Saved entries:

-- ==== Sys2Proof/Machine/Errors.lean ====
section
/-! DEFINITION. Storage errors: the codes of LPDDR memory and what comes of a granule's errors, soft errors of the part's own structures, and
the scrubber (R263 to R266, R281, R282, R375). -/

namespace Sys2Proof.Machine

/-! ## The codes (R264) -/

/-- Multiplication by α in GF(2^8), α^8 being α^4 + α^3 + α^2 + 1 (R264). -/
def gfDouble (a : Byte) : Byte := (a <<< 1) ^^^ (if a.getLsbD 7 then 0x1D#8 else 0#8)

/-- The product of a and the lowest n coefficients of b. -/
def gfMulLow : Nat → Byte → Byte → Byte
  | 0, _, _ => 0#8
  | n + 1, a, b => (if b.getLsbD 0 then a else 0#8) ^^^ gfMulLow n (gfDouble a) (b >>> 1)

/-- The product in GF(2^8) (R264). -/
def gfMul (a b : Byte) : Byte := gfMulLow 8 a b

/-- α^n. -/
def gfAlpha : Nat → Byte
  | 0 => 1#8
  | n + 1 => gfDouble (gfAlpha n)

/-- The generator with roots α^0 to α^(n − 1) without its leading 1, highest power first (R264). -/
def rsGenerator : Nat → List Byte
  | 0 => []
  | n + 1 =>
    let g := rsGenerator n
    List.zipWith (fun hi lo => hi ^^^ gfMul (gfAlpha n) lo) (g ++ [0#8]) (1#8 :: g)

/-- The remainder of a polynomial times x^n by a generator of degree n: the check symbols of the data (R264). -/
def rsRemainder (g : List Byte) (data : List Byte) : List Byte :=
  data.foldl (fun r d =>
    let f := d ^^^ r.headD 0#8
    List.zipWith (fun a c => a ^^^ gfMul f c) (r.tail ++ [0#8]) g) (List.replicate g.length 0#8)

/-- The codeword of data: the data in order, and the check symbols after it (R264). Its first symbol stands for the highest power. (DESIGN CHOICE,
log 62). -/
def rsCodeword (checks : Nat) (data : List Byte) : List Byte := data ++ rsRemainder (rsGenerator checks) data

/-- A word at a power of α. -/
def syndrome (word : List Byte) (j : Nat) : Byte := word.foldl (fun acc c => gfMul acc (gfAlpha j) ^^^ c) 0#8

/-- Whether a word is in a code of that many check symbols. -/
def inCode (checks : Nat) (word : List Byte) : Bool := (List.range checks).all fun j => syndrome word j == 0#8

/-- The data bytes and check symbols of a codeword of a granule code; a G256 granule has two (R264). -/
def codeShape (g : Nat) : Nat × Nat :=
  match g with
  | 0 => (32, 4)
  | 1 => (64, 8)
  | _ => (128, 16)

/-- How many symbol errors the code of a granule corrects (R264). -/
def corrects (ecc32c : Bool) (g : Nat) : Nat := if g = 0 then (if ecc32c then 2 else 1) else if g = 1 then 4 else 8

/-- Up to how many symbol errors it promises to detect what it does not correct (R264). -/
def detects (ecc32c : Bool) (g : Nat) : Nat := if g = 0 ∧ ecc32c = false then 3 else 0

/-- A symbol error: the sub-channel of the granule in placement order, the DQ, the octet of beats, and the bits in error. -/
abbrev SymbolError := Nat × Nat × Nat × Byte

/-- The position of a symbol in its codeword: a burst of a sub-channel carries 36, symbol 3q + b those of octet b of DQ q (R264). -/
def SymbolError.position (e : SymbolError) : Nat := 36 * (e.1 % 4) + 3 * e.2.1 + e.2.2.1

/-- The errors of codeword w of a granule, symbol by symbol. -/
def errorWord (n w : Nat) (es : List SymbolError) : List Byte :=
  (List.range n).map fun p =>
    (es.filter fun e => e.1 / 4 == w && SymbolError.position e == p).foldl (fun a e => a ^^^ e.2.2.2) 0#8

/-- What comes of a codeword read with errors (R264). -/
inductive EccVerdict where
  | inCode | corrected | uncorrectable | unpromised
  deriving DecidableEq, Repr

/-- The verdict on the errors of a codeword: those that make it another codeword, which is to say a codeword themselves, are not seen, and
beyond what the code promises nothing is said (R264). (DESIGN CHOICE, log 62). -/
def eccVerdict (ecc32c : Bool) (g : Nat) (err : List Byte) : EccVerdict :=
  let n := err.countP (· != 0#8)
  if inCode (codeShape g).2 err then .inCode
  else if n ≤ corrects ecc32c g then .corrected
  else if n ≤ detects ecc32c g then .uncorrectable
  else .unpromised

/-! ## Errors of a granule (R265, R266, R375) -/

/-- Free bytes. -/
def State.freeData (n : Nat) (s : State) : List Byte × State :=
  ((List.range n).map fun i => (Config.freeWord (s.freeCount + i)).setWidth 8, { s with freeCount := s.freeCount + n })

/-- The channels on which a codeword has symbols in error. -/
def errorChannels (g pa w : Nat) (es : List SymbolError) : List Nat :=
  let places := placement g (pa + 128 * w)
  ((es.filter fun e => e.1 / 4 == w && e.2.2.2 != 0#8).filterMap fun e => (places[e.1 % 4]?).map (·.1)).dedup

/-- One more corrected error at each of some channels, for a granule size (R266, R375). -/
def State.countCorrected (g : Nat) (chans : List Nat) (s : State) : State :=
  { s with records := { s.records with corrected := chans.foldl (fun m c => m.tally (4 * c + g)) s.records.corrected } }

/-- A granule found uncorrectable: counted at its channels, and every sector that it covers is poisoned (R266, R375). -/
def State.uncorrectable (g pa : Nat) (s : State) : State :=
  let chans := ((placement g pa).map (·.1)).dedup
  let s := { s with records := { s.records with uncorrectable := chans.foldl (fun m c => m.tally c) s.records.uncorrectable } }
  (granuleSectors g pa).foldl (fun s a => s.markFrame a true) s

/-- A codeword of a granule read with errors (R264, R266); what happens beyond the code's promise is open: the granule is uncorrectable, or its
bytes come out otherwise. (DESIGN CHOICE, log 62). -/
def State.codewordError (g pa : Nat) (es : List SymbolError) (s : State) (w : Nat) : State :=
  let (k, c) := codeShape g
  let at_ := pa + 128 * w
  let err := errorWord (k + c) w es
  let received := List.zipWith (· ^^^ ·) (rsCodeword c (s.phys.bytes at_ k)) err
  match eccVerdict s.ecc32c g err with
  | .inCode => s.setPhysBytes at_ (received.take k)
  | .corrected => s.countCorrected g (errorChannels g pa w es)
  | .uncorrectable => s.uncorrectable g pa
  | .unpromised =>
    let (b, s) := s.flip
    if b then s.uncorrectable g pa
    else
      let (bs, s) := s.freeData k
      (s.countCorrected g (errorChannels g pa w es)).setPhysBytes at_ bs

/-- The errors of the granule of an address, as its page sizes it (R263 to R266); a frame of no page has G32 granules. (DESIGN CHOICE,
log 62). -/
def State.granuleError (pa : Nat) (es : List SymbolError) (s : State) : State :=
  if !inLpddr pa ∨ !s.populated 0 pa (pa + 1) then s else
  let g := ((s.pageOfFrame pa).map fun e => e.2.granule).getD 0
  let at_ := pa / granuleBytes g * granuleBytes g
  (List.range (if g = 3 then 2 else 1)).foldl (State.codewordError g at_ es) s

/-! ## Soft errors (R281, R282, R375) -/

/-- The storage errors that trap at an instruction (R282: S). -/
def trapErrors : List Cause :=
  [.codeEcc, .xregEcc, .vregEcc, .sregEcc, .localEcc, .feEcc, .tmapRecordEcc, .loopbackEcc, .vunitResidue, .tokenEcc,
    .cqEcc, .wpEcc, .frameEcc, .barrierEcc, .dbarEcc]

/-- The storage errors of a core that escalate (R282: E). -/
def coreErrors : List Cause :=
  [.pipeEcc, .mailboxEcc, .bankPowerFail, .feWakeLost, .leaseEcc, .genEcc, .stealLost, .frameEcc, .messageEcc, .handlerTableEcc, .dequeEcc]

/-- The storage errors that a token carries (R282: C). -/
def tokenErrors : List Cause := [.tileEcc, .prismEcc, .mcfgEcc, .landingEcc, .sliceEcc]

/-- The storage errors that a transfer's chunk carries (R282: C). -/
def chunkErrors : List Cause := [.sliceEcc, .engineEcc, .gatherEcc, .scatterEcc, .indexEcc, .barrierEcc]

/-- The storage errors of a saved image or of its entries (R282, R289). -/
def imageErrors : List Cause := [.mirrorEcc, .spillEcc, .saveLayout, .resumeRecord]

/-- The storage errors that are counted, and reported to the context that they concern (R282: F). -/
def counterErrors : List Cause :=
  [.tcacheEcc, .pinEcc, .sketchEcc, .slotTableEcc, .pctrEcc, .holdPieceEcc, .regranuleFail, .forwardTableEcc, .channelPoolEcc]

/-- tval of a trap by a storage error: the byte offset, 0, or what the error names (R282). -/
def errorTval (c : Cause) (pc v : Word) : Word :=
  match c with
  | .codeEcc | .vunitResidue => pc
  | .tokenEcc | .cqEcc => 0#32
  | _ => v

/-- tval of an escalation by a storage error of a core: its coreid, its cluster, or what the error names (R282). -/
def coreTval (c : Cause) (k : Nat) (v : Word) : Word :=
  match c with
  | .pipeEcc | .bankPowerFail | .genEcc | .dequeEcc => BitVec.ofNat 32 k
  | .leaseEcc => BitVec.ofNat 32 (clusterOf k % 2048)
  | _ => v

/-- An error met by the instruction that a context executes: it traps (R281, R282); while registers are pending the instruction waits, and
meets it again. -/
def State.trapError (i : Issuer) (c : Cause) (v : Word) (s : State) : State :=
  if !trapErrors.contains c ∨ !s.groupRuns i.core then s
  else if i.ctx = .handler then
    let h := (s.coreAt i.core).hd
    if h.running then s.trapAt i ⟨c, false, errorTval c h.pc v⟩ else s
  else
    let t := s.taskAt i
    if t.run ≠ .running then s
    else if t.anyPending then s.repost (.softError (.trap i c v))
    else s.trapAt i ⟨c, false, errorTval c t.pc v⟩

/-- An error of a core's structures that escalates (R280, R282). -/
def State.coreError (k : Nat) (c : Cause) (v : Word) (s : State) : State :=
  if coreErrors.contains c ∧ (s.coreAt k).group ≠ 0 then s.escalateCore k c (coreTval c k v) else s

/-- An error met by the command at the head of a bank's stream: it completes with the error's cause, or, where it exceeds its bound,
escalates (R162, R282). -/
def State.commandError (k : Nat) (b : Bool) (c : Cause) (v : Word) (s : State) : State :=
  match ((s.clusterAt k).bank b).stream with
  | [] => s
  | cmd :: _ =>
    if c = .arrayStuck then
      s.escalateCore cmd.src.core c (cmd.token (some (c, none))).tval
    else if tokenErrors.contains c ∧ (c ≠ .landingEcc ∨ ((s.clusterAt k).bank b).waiting) then
      (s.modCluster k (Cluster.modBank b (Bank.endStep cmd))).endCmd k b cmd
        { fault := some (c, if c = .sliceEcc then some v else none) }
    else s

/-- An error met by a chunk of a transfer, which it faults; the element of a failed addition is poisoned (R201, R282). -/
def State.transferError (core slot chunk : Nat) (c : Cause) (va : Nat) (s : State) : State :=
  let t := s.slotT core slot
  if !chunkErrors.contains c ∨ t.state ≠ .active ∨ chunk ∈ t.done ∨ t.chunks ≤ chunk then s else
  let s := match c, s.walk (s.coreAt core).ctxid va with
    | .scatterEcc, .leaf l => if l.kind = 0 ∧ l.state = 0 then s.markFrame (l.pa va) true else s
    | _, _ => s
  s.chunkFails core slot chunk c (if c = .sliceEcc then BitVec.ofNat 32 va else 0#32)

/-- A message for a remote operation of an issuer, by the number that it carries. -/
def remoteOf (i : Issuer) (n : Nat) : Event → Bool
  | .remoteLoad m | .remoteStore m => m.src == i && m.seq == n
  | .feLoad m | .feStore m => m.src == i && m.wait == n
  | .localAtomic m => m.src == i && m.seq == n && m.old.isNone
  | _ => false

* **Problem description**
Where a line above contains the word "SymbolError", copy that line.

* **Reply to the task**
abbrev SymbolError := Nat × Nat × Nat × Byte
def SymbolError.position (e : SymbolError) : Nat := 36 * (e.1 % 4) + 3 * e.2.1 + e.2.2.1
def errorWord (n w : Nat) (es : List SymbolError) : List Byte :=
    (es.filter fun e => e.1 / 4 == w && SymbolError.position e == p).foldl (fun a e => a ^^^ e.2.2.2) 0#8
def errorChannels (g pa w : Nat) (es : List SymbolError) : List Nat :=
def State.codewordError (g pa : Nat) (es : List SymbolError) (s : State) (w : Nat) : State :=
def State.granuleError (pa : Nat) (es : List SymbolError) (s : State) : State :=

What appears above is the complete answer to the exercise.